The fire is burning within 100 metres of the main feeder power line that services Peachland, Westbank and West Kelowna, the district said. But information officer Tracy Wynnyk of the Wildfire Management Branch said crews have managed to keep the blaze away.
"Overnight, with the efforts of the firefighters and the equipment, they've established some good guards and the fire actually has been moving way from the power lines, so at this point in time, things are looking fairly positive there," she said in a phone interview.
The forecast for the Kelowna area calls for sun, clouds and southwest winds gusting up to 40 kilometres an hour.
"What I understand is we're going to continue with temperatures in the upper 20s into low 30s, depending on where you're at, and of course high temperatures and the possibility of winds is a bit of a concern," Wynnyk said.
Just hours after that evacuation order was posted, some residents of a small community in the Fraser Canyon, 260 kilometres northeast of Vancouver, were also being told to get out.

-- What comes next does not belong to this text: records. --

-- ==== Sys2Proof/Machine/Iot.lean ====
section
/-! DEFINITION. The two unimplemented classes, IOT and the third operate group, whose effect is to raise
NotImplemented in Fetch (spec/42_iot.md R161; spec/44_operate_group2.md R217; spec/40_cycle_engine.md R113). -/

namespace Sys2Proof.Machine

/-- A word with bits 7..0 `c` that raises NotImplemented: MA is latched, then the error is raised. In Execute it is an
invariant violation (R115, R162); in Defer, which no transition reaches with such a word, R100's block goes on to
Execute (notes/assumptions/8.md). -/
def unimplemented (c : BitVec 8) : State → Answer :=
  byCycle (fun s => raiseNotImplemented (latchControl c s)) deferToExecute raiseInternalInvariantViolation

/-- IOT (R161). The control field has no meaning but for the address the decoder computes from it (R83). -/
def execIot (control : BitVec 9) (s : State) : Answer := unimplemented (control.setWidth 8) s

/-- The third operate group (R217). -/
def execOpr3 (bits : BitVec 7) (s : State) : Answer := unimplemented (bits ++ 1#1) s

end Sys2Proof.Machine
end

The Botanie Road fire is threatening an area just north of Lytton, on the north side of the Thompson River. An evacuation order was issued for residences along Botanie Creek Road from the junction with Highway 12 to Botanie Lake.
An evacuation alert was also issued Friday for other properties along the Highway 12 corridor.
The evacuations and alerts come as more than 1,000 relieved residents of Hudson's Hope returned to their northeastern B.C. homes Thursday afternoon as heavy rain slowed the advance of the huge Mount McAllister blaze southwest of that town.
The Wildfire Management Branch says more than 160 fires are burning across the province, with 17 of them considered to be major fires, but officials are hopeful that cooler temperatures and rain this weekend will give fire crews a breather.